Brief:
Please keep to the lines below from the one with "else if live then (0, s)" through the one with "(R339, R360). -/", and restate them word for word, ends included.

(Stored data)
**********

/-- A range of an enabled timetable is checked as R318 does; the result of the check is its enable error. -/
def ttChecked (s : State) (t first count : Nat) (f : State → State) : Nat × State :=
  match rangeFault s t first count with
  | some e => (0x06090030, modTt s t fun x => { x with error := e })
  | none => (0, f s)

/-- A write of a timetable object (R318, R329). -/
def ttWrite (s : State) (t sub v : Nat) : Nat × State :=
  let live := (ttOf s t).state = 1
  let put := dset s (ttObj t sub) v
  let bound := decide (ttCtx s t < 64) && (ctxOf s (ttCtx s t)).st != .free && (ctxOf s (ttCtx s t)).lc &&
    (ctxOf s (ttCtx s t)).tt = t
  match sub with
  | 1 =>
    if v = 0 then (0, ttDisable s t)
    else if live then (0, s)
    else ttChecked s t (dget s (ttObj t 3)) (dget s (ttObj t 4)) fun s => ttEnable s t
  | 3 => if live then ttChecked s t v (dget s (ttObj t 4)) fun _ => put else (0, put)
  | 4 => if live then ttChecked s t (dget s (ttObj t 3)) v fun _ => put else (0, put)
  | 7 => if live || bound then refuseWrite s 0x08000022 else (0, put)
  | 2 | 5 | 6 => if live then refuseWrite s 0x08000022 else (0, put)
  | _ => (0, put)

/-- A write of a Trien port enable (R339, R360). -/
def trienWrite (s : State) (p v : Nat) : State :=
  let s := dset s (okey (0x2640 + p) 1) v
  if v = 0 then loseWindows (if (tportOf s p).link == .disabled then s else linkTo s p .disabled) p
  else if (tportOf s p).link == .disabled then modTport (linkTo s p .down) p fun t => { t with cause := 0 } else s

/-- A write of a host's GID or enable (R370, R396). -/
def hostWrite (s : State) (h sub v : Nat) : Nat × State :=
  let put := dset s (hostObj h sub) v
  if sub = 1 then
    if (hostOf s h).state = 1 || (dget s (hostObj h 2) = 1 && (v = 0 || gidTaken s h v)) then refuseWrite s 0x08000022 else (0, put)
  else
    let gid := dget s (hostObj h 1)
    if v = 1 && (gid = 0 || gidTaken s h gid) then refuseWrite s 0x08000022 else (0, put)

/-- A write of a host port object: its enable moves the link, and a changed address, VLAN or PFC priority drops its connections
(R396). -/
def hportWrite (s : State) (n sub v : Nat) : State :=
  let old := dget s (hportObj n sub)
  let s := dset s (hportObj n sub) v
  let b : BitVec 4 := BitVec.ofNat 4 (2 ^ n)
  match sub with
  | 1 =>
    if v = 0 then losePort { s with hlink := s.hlink &&& ~~~b } n
    else if s.power.opticsOff.getLsbD n then s else { s with hlink := s.hlink ||| b }
  | 4 | 5 | 6 | 7 => if v = old then s else losePort s n
  | _ => s

/-- A write of a twin pair object (R431, R436): twin mode is set while both wings are ACTIVE, and ends while they are twins. The pair C
and D of SJ-L3612-M, whose wing D is never ACTIVE, accepts 0, and stays without twins (R5). -/
def twinWrite (s : State) (pair v : Nat) : Nat × State :=
  let a := (wingOf s (2 * pair)).st
  let b := (wingOf s (2 * pair + 1)).st
  let both := a == .active && b == .active
  let twins := (a == .twinPrimary && b == .twinShadow) || (a == .twinShadow && b == .twinPrimary)
  if isSmall s && pair = 1 then (0, dset s (0x281001 + pair) v)
  else if pairHeld s pair || !(both || (v = 0 && twins)) then refuseWrite s 0x08000022
  else (0, setTwins (dset s (0x281001 + pair) v) pair v)

/-- A write of a wing fence (R436). -/
def fenceWrite (s : State) (w v : Nat) : Nat × State :=
  let x := wingOf s w
  if v = 1 then
    if x.st == .twinPrimary || x.st == .twinShadow then refuseWrite s 0x08000022
    else
      let s := modWing s w fun x => { x with fence := true }
      (0, if x.st == .active then wingTo s w .fenced 0 else s)
  else if s.health.split.getLsbD w || (isSmall s && w = 3) || x.st == .failed then refuseWrite s 0x08000022
  else
    let s := modWing s w fun x => { x with fence := false }
    (0, if x.st == .fenced then wingTo s w .active 0 else s)

/-- The effect of a write of an object from 0x2500 on, or its refusal in the present state. A reset that 0x2900:02 asks for begins
after the answer. -/
def highWrite (s : State) (index sub v : Nat) : Nat × State :=
  let put := dset s (okey index sub) v
  match index, sub with
  | 0x2500, _ => srcWrite s index sub v
  | 0x2501, _ => srcWrite s index sub v
  | 0x2510, 2 =>
    let i := dget s 0x251001
    if entryLocked s i then refuseWrite s 0x08000022 else (0, { s with entries := sset 0 s.entries i v })
  | 0x2720, 5 => (0, if leased s then endLease s 2 else s)
  | 0x2810, 1 => twinWrite s 0 v
  | 0x2810, 2 => twinWrite s 1 v
  | 0x2900, _ => if s.boot.commit = 1 then refuseWrite s 0x08000022 else (0, s)
  | 0x2910, _ => if s.boot.commit = 1 then refuseWrite s 0x08000022 else (0, startCommit s)
  | 0x2930, 3 => if s.attest.1 = 1 then refuseWrite s 0x08000022 else (0, { s with attest := (1, reportBody s) })
  | 0x2930, 4 => (0, put)
  | 0x2930, _ => if s.attest.1 = 1 then refuseWrite s 0x08000022 else (0, put)
  | 0x2A20, _ =>
    let c := s.clk.coolStatus
    let bit : BitVec 8 := if outletHigh put s.clk.outlet then 4 else 0
    (0, { put with clk := { s.clk with coolStatus := c &&& 0xFB ||| bit } })
  | _, _ =>
    if 0x2520 ≤ index && index < 0x2528 then ttWrite s (index - 0x2520) sub v
    else if 0x2640 ≤ index && index < 0x2680 then (0, trienWrite s (index - 0x2640) v)
    else if 0x2710 ≤ index && index < 0x2720 then hostWrite s (index - 0x2710) sub v
    else if 0x2730 ≤ index && index < 0x2734 then (0, hportWrite s (index - 0x2730) sub v)
    else if 0x2820 ≤ index && index < 0x2824 then fenceWrite s (index - 0x2820) v
    else (0, put)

**********

Reply:
    else if live then (0, s)
    else ttChecked s t (dget s (ttObj t 3)) (dget s (ttObj t 4)) fun s => ttEnable s t
  | 3 => if live then ttChecked s t v (dget s (ttObj t 4)) fun _ => put else (0, put)
  | 4 => if live then ttChecked s t (dget s (ttObj t 3)) v fun _ => put else (0, put)
  | 7 => if live || bound then refuseWrite s 0x08000022 else (0, put)
  | 2 | 5 | 6 => if live then refuseWrite s 0x08000022 else (0, put)
  | _ => (0, put)

/-- A write of a Trien port enable (R339, R360). -/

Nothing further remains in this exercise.